How Williams F1 update isn’t just a Red Bull clone

While it’s obvious that the changes will have an effect on the external airflow stream, there’s also a considerable amount of work that’s gone on under the bodywork in order to accommodate them.

It’s clear that there’s heavy influence in design decisions from both Ferrari and Red Bull, with the sidepods completely altered to take onboard a mixture of the design features seen on the leading pair.

While the overall design concept of its sidepods trend more towards Red Bull’s RB18, and some others on the grid that have gravitated towards a downwashing ramp solution, it has a very similar inlet, undercut and flank shape to the Ferrari F1-75, with a wide but shallow mouth design used to supply cool air to the radiators housed within.

The radiators, various coolers, electronics and other ancillaries have all had to be modified and/or repositioned too. Not only in order that the sidepod bodywork can be adjusted but so that the engine cover could be redesigned too.

Williams FW44 rear detail

Photo by: Giorgio Piola

Williams FW44 engine detail

Williams FW44 engine detail

Photo by: Giorgio Piola

Beneath the engine cover, where previously a pair of coolers were laid over the top of the power unit, there’s now just one cooler, taking up the type of position we’re used to seeing from Red Bull, McLaren and AlphaTauri.

If we take a look at the sidepod and engine cover bodywork before it is fitted to the cars, it’s pretty obvious to see just how different the two configurations are. The new layout, on the left below, features much wider and longer sidepod bodywork.

The engine cover is now much slimmer behind the airbox given the requisite changes that have been made to the size and position of the internal components.

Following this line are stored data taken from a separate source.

-- ==== Sys2Proof/Machine/Tables.lean ====
section
/-! DEFINITION. LOAD TABLE and START DECK: the reading and judging of a table, the cross-checks, the busy
conditions, and adoption (R25, R41, R58, R59, R102, R126, R188 to R192). -/

namespace Sys2Proof.Machine

/-! ### Judging fields (R189) -/

/-- A judging under way: the number of clamped fields so far, or the word offset of the first error. -/
abbrev Judging (α : Type) := Nat → Except Nat (α × Nat)

/-- A value judged with nothing clamped. -/
def Judging.value {α : Type} (x : α) : Judging α := fun clamped => .ok (x, clamped)

/-- Judge the next fields only if these pass. -/
def Judging.andThen {α β : Type} (x : Judging α) (f : α → Judging β) : Judging β := fun clamped =>
  match x clamped with
  | .ok (a, n) => f a n
  | .error offset => .error offset

/-- An error at a word of the entry. -/
def Judging.fail {α : Type} (offset : Nat) : Judging α := fun _ => .error offset

/-- A field that must hold what a reading of it answers. -/
def Judging.field {α : Type} (offset : Nat) (x : Option α) : Judging α :=
  match x with
  | some a => Judging.value a
  | none => Judging.fail offset

/-- A check of a field. -/
def Judging.check (offset : Nat) (holds : Bool) : Judging Unit :=
  if holds then Judging.value () else Judging.fail offset

/-- A field clamped into a range; a value outside it is counted (R191). -/
def Judging.clamp (low high : Nat) (w : Word) : Judging Nat := fun clamped =>
  let v := w.toNat
  if v < low then .ok (low, clamped + 1)
  else if high < v then .ok (high, clamped + 1)
  else .ok (v, clamped)

/-- Judge each element of a list in order. -/
def Judging.all {α β : Type} (f : α → Judging β) : List α → Judging (List β)
  | [] => Judging.value []
  | x :: rest =>
    Judging.andThen (f x) fun y => Judging.andThen (Judging.all f rest) fun ys => Judging.value (y :: ys)

/-- The words of a table as they stand: entry from 0, word offset. -/
abbrev TableWords := Nat → Nat → Word

/-- The words of a table at an address with an entry size. -/
def wordsAt (m : Memory) (base size : Nat) : TableWords := fun entry k => m.read (base + size * entry + k)

/-- A word that names a thing on deck, 1 to n. -/
def named (n : Nat) (w : Word) : Option (Fin n) := ofDeckNumber n w.toNat

/-- 0 for none, or a thing on deck. -/
def noneOrNamed (n : Nat) (w : Word) : Option (Option (Fin n)) :=
  if w = 0 then some none else (named n w).map some

/-- No earlier entry has the same word at an offset. -/
def firstWith (t : TableWords) (entry offset : Nat) : Bool :=
  (List.range entry).all fun k => t k offset != t entry offset

/-! ### The five tables -/

def StationKind.ofCode (w : Word) : Option StationKind :=
  [StationKind.none, .door, .ramp, .pack, .call, .sensor].find? fun k => k.code == w.toNat

/-- A station entry (R25). The confirm count of an entry of kind NONE, read and ignored, is held and shown as
1 (LOG 37). -/
def judgeStation (t : TableWords) (i : Fin 48) : Judging StationEntry :=
  Judging.andThen (Judging.field 0 (StationKind.ofCode (t i 0))) fun kind =>
  if kind = .none then Judging.value StationEntry.start
  else
    Judging.andThen (Judging.clamp 1 4 (t i 1)) fun confirmCount =>
    Judging.andThen (Judging.field 2 (yesNo (t i 2))) fun enabled =>
    Judging.value { kind := kind, confirmCount := confirmCount, enabledAtStart := enabled }

/-- A pack entry (R41). -/
def judgePackEntry (t : TableWords) (p : Fin 2) : Judging PackEntry :=
  Judging.andThen (Judging.field 0 (noneOrNamed 48 (t p 0))) fun station =>
  Judging.andThen (Judging.check 0 (station.isNone || firstWith t p 0)) fun _ =>
  Judging.andThen (Judging.clamp 2 30 (t p 1)) fun startLimit =>
  Judging.andThen (Judging.clamp 10 300 (t p 2)) fun parkHold =>
  Judging.andThen (Judging.clamp 1 4 (t p 3)) fun capacity =>
  Judging.value
    { station := station, startLimit := startLimit, parkHold := parkHold, capacity := capacity }

/-- The end condition of a stage record at word `w` (R59). -/
def judgeEnd (kind value : Word) (w travel : Nat) : Judging EndCondition :=
  if kind = 1 then
    Judging.andThen (Judging.clamp 1 65535 value) fun duration => Judging.value (.time duration)
  else if kind = 2 then
    Judging.andThen (Judging.check (w + 2) (decide (value.toNat ≤ travel))) fun _ =>
    Judging.value (.mark value.toNat)
  else if kind = 3 then
    if value = 1 then Judging.value (.switch false)
    else if value = 2 then Judging.value (.switch true)
    else Judging.fail (w + 2)
  else Judging.fail (w + 1)

/-- Stage record s of a ramp entry, s from 0 (R59). -/
def judgeStage (t : TableWords) (r : Fin 4) (travel : Nat) (stage : Fin 12) : Judging StageRecord :=
  let w := 16 + 8 * stage.val
  Judging.andThen (judgeEnd (t r (w + 1)) (t r (w + 2)) w travel) fun endCondition =>
  Judging.andThen (Judging.check (w + 3) (decide ((t r (w + 3)).toNat ≤ 12))) fun _ =>
  Judging.value
    { valves := (t r w).setWidth 8, endCondition := endCondition, next := (t r (w + 3)).toNat,
      limit := (t r (w + 4)).toNat, reseed := (t r (w + 5)).toNat }

/-- A list field: a count at a word, and that many different doors in the words after it. -/
def judgeDoorList (words : Nat → Word) (count limit : Nat) : Judging (List (Fin 32)) :=
  Judging.andThen (Judging.check count (decide ((words count).toNat ≤ limit))) fun _ =>
  Judging.all
    (fun k =>
      let offset := count + 1 + k
      Judging.andThen (Judging.field offset (named 32 (words offset))) fun d =>
      Judging.andThen
        (Judging.check offset ((List.range k).all fun j => words (count + 1 + j) != words offset))
        fun _ => Judging.value d)
    (List.range (words count).toNat)

/-- A program comes to a next stage of 0 within 12 stages (R59). -/
def programEnds (stages : Vector StageRecord 12) : Nat → Nat → Bool
  | _, 0 => true
  | 0, _ + 1 => false
  | fuel + 1, n + 1 =>
    match stages[n]? with
    | some st => programEnds stages fuel st.next
    | none => false

def StageRecord.blank : StageRecord := ⟨0, .time 1, 0, 0, 0⟩

/-- The fields of a fitted ramp's entry (R58, R59). -/
def judgeFittedRamp (t : TableWords) (r : Fin 4) (station : Fin 48) : Judging RampEntry :=
  Judging.andThen (Judging.field 1 (named 2 (t r 1))) fun pack =>
  Judging.andThen (Judging.field 2 (named 8 (t r 2))) fun zone =>
  let travel := (t r 3).toNat
  Judging.andThen (Judging.check 3 (decide (8 ≤ travel) && decide (travel ≤ 250))) fun _ =>
  Judging.andThen (Judging.check 4 (t r 4 != 0)) fun _ =>
  Judging.andThen (Judging.check 5 ([1, 2, 4, 8].contains (t r 5).toNat)) fun _ =>
  Judging.andThen (Judging.clamp 0 127 (t r 6)) fun lead =>
  Judging.andThen (Judging.clamp 0 127 (t r 7)) fun blank =>
  Judging.andThen (Judging.clamp 2 15 (t r 8)) fun multiple =>
  Judging.andThen (Judging.field 9 (yesNo (t r 9))) fun warn =>
  Judging.andThen (judgeDoorList (t r) 10 2) fun gates =>
  let lowerFirst := (t r 13).toNat
  let raiseFirst := (t r 14).toNat
  Judging.andThen (Judging.check 13 (decide (1 ≤ lowerFirst) && decide (lowerFirst ≤ 12))) fun _ =>
  Judging.andThen (Judging.check 14 (decide (1 ≤ raiseFirst) && decide (raiseFirst ≤ 12))) fun _ =>
  Judging.andThen (Judging.all (judgeStage t r travel) (List.finRange 12)) fun stages =>
  let stages := Vector.ofFn fun k : Fin 12 => stages.getD k.val StageRecord.blank
  Judging.andThen (Judging.check 13 (programEnds stages 12 lowerFirst)) fun _ =>
  Judging.andThen (Judging.check 14 (programEnds stages 12 raiseFirst)) fun _ =>
  Judging.value
    { station := station, pack := pack, zone := zone, travel := travel, nominal := (t r 4).toNat,
      depth := (t r 5).toNat, lead := lead, blank := blank, stallMultiple := multiple, warn := warn,
      gates := gates, lowerFirst := lowerFirst, raiseFirst := raiseFirst, stages := stages }

/-- A ramp entry (R58): station 0 is a ramp that is not fitted. -/
def judgeRamp (t : TableWords) (r : Fin 4) : Judging (Option RampEntry) :=
  Judging.andThen (Judging.field 0 (noneOrNamed 48 (t r 0))) fun station =>
  match station with
  | none => Judging.value none
  | some i =>
    Judging.andThen (Judging.check 0 (firstWith t r 0)) fun _ =>
    Judging.andThen (judgeFittedRamp t r i) fun e => Judging.value (some e)

/-- No earlier fitted door sits on the same station and point (R102). -/
def freePoint (t : TableWords) (d : Nat) : Bool :=
  (List.range d).all fun k => t k 0 == 0 || t k 1 != t d 1 || t k 2 != t d 2

/-- The kind of a fitted door from its code, with its pack and ramp (R102). -/
def judgeDoorKind (t : TableWords) (d : Fin 32) : Judging DoorKind :=
  if t d 0 = 1 then Judging.value .springFire
  else
    Judging.andThen (Judging.field 4 (named 2 (t d 4))) fun pack =>
    if t d 0 = 2 then Judging.value (.hydraulicFire pack)
    else
      Judging.andThen (Judging.field 5 (named 4 (t d 5))) fun ramp => Judging.value (.gate pack ramp)

/-- A field that only hydraulic doors use: clamped for them, else ignored (R102). -/
def hydraulicOnly (k : DoorKind) (low high : Nat) (w : Word) : Judging Nat :=
  if k.isHydraulic then Judging.clamp low high w else Judging.value 0

/-- A door entry (R102). -/
def judgeDoor (t : TableWords) (d : Fin 32) : Judging (Option DoorEntry) :=
  Judging.andThen (Judging.check 0 (decide ((t d 0).toNat ≤ 3))) fun _ =>
  if t d 0 = 0 then Judging.value none
  else
    Judging.andThen (Judging.field 1 (named 48 (t d 1))) fun station =>
    Judging.andThen (Judging.field 2 (named 4 (t d 2))) fun point =>
    Judging.andThen (Judging.check 2 (freePoint t d)) fun _ =>
    Judging.andThen (Judging.field 3 (named 8 (t d 3))) fun zone =>
    Judging.andThen (judgeDoorKind t d) fun kind =>
    Judging.andThen (Judging.clamp 0 30 (t d 6)) fun warnTime =>
    Judging.andThen (Judging.clamp 1 120 (t d 7)) fun closeLimit =>
    Judging.andThen (Judging.clamp 1 120 (t d 8)) fun openLimit =>
    Judging.andThen (hydraulicOnly kind 0 7 (t d 9)) fun retryLimit =>
    Judging.andThen (hydraulicOnly kind 1 30 (t d 10)) fun retryDelay =>
    Judging.value
      (some
        { kind := kind, station := station, point := point, zone := zone, warnTime := warnTime,
          closeLimit := closeLimit, openLimit := openLimit, retryLimit := retryLimit,
          retryDelay := retryDelay })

Williams FW44 sidepod and engine cover comparison

Williams FW44 sidepod and engine cover comparison

Photo by: Uncredited

It’s also worth noting that the floor has also been treated to a design overhaul, with the FW44 now sporting a very different set of floor strakes on the leading edge of the underfloor tunnel. Meanwhile, the triangular-shaped floor edge wing has been discarded in favour of bringing the floor arc forward and altering its geometry.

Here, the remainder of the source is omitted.